-- ==== Sys2Proof/Machine/Front.lean ====
section
/-! DEFINITION. The cartridge front decoder (40_front_decoder.md): the disable register and the boot overlay. -/

namespace Sys2Proof
namespace Machine

/-- FF50.RD (R129): always 0xFF, the literal and not OPEN_BUS. -/
def execFf50Rd (s : State) : Out := s.onBlock fun _ => s.deliver 0xFF#8

/-- FF50.WR (R128): any value disables the overlay. -/
def execFf50Wr (_ : Byte) (s : State) : Out := s.onBlock fun b => s.commit { b with bootOff := true }

/-- BOOT.RD (R126). With `bootOff = 1` the row does not exist. -/
def execBootRd (a : Addr) (s : State) : Out :=
  s.onBlock fun b => if b.bootOff then .refused .rowNotInForce else s.readBoot b (bootSlice a)

/-- The second overlay window (R127). With `bootOff = 1` or `CGB = 0` the row does not exist. -/
def State.readBootHigh (s : State) (a : Addr) : Out :=
  s.onBlock fun b =>
    if b.bootOff || !b.params.cgb then .refused .rowNotInForce else s.readBoot b (bootHighOffset a)

/-- BOOTC.RD.a (R127). -/
def execBootcRdA (a : Addr) (s : State) : Out := s.readBootHigh a

/-- BOOTC.RD.b (R127). -/
def execBootcRdB (a : Addr) (s : State) : Out := s.readBootHigh a

/-- BOOTC.RD.c (R127). -/
def execBootcRdC (a : Addr) (s : State) : Out := s.readBootHigh a

end Machine
end Sys2Proof
end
--*--
What this task involves: This exercise asks for an exact repeat of the lines from the one holding "def execBootcRdA (a" through the end of the data above.

Solution:
def execBootcRdA (a : Addr) (s : State) : Out := s.readBootHigh a

/-- BOOTC.RD.b (R127). -/
def execBootcRdB (a : Addr) (s : State) : Out := s.readBootHigh a

/-- BOOTC.RD.c (R127). -/
def execBootcRdC (a : Addr) (s : State) : Out := s.readBootHigh a

end Machine
end Sys2Proof
end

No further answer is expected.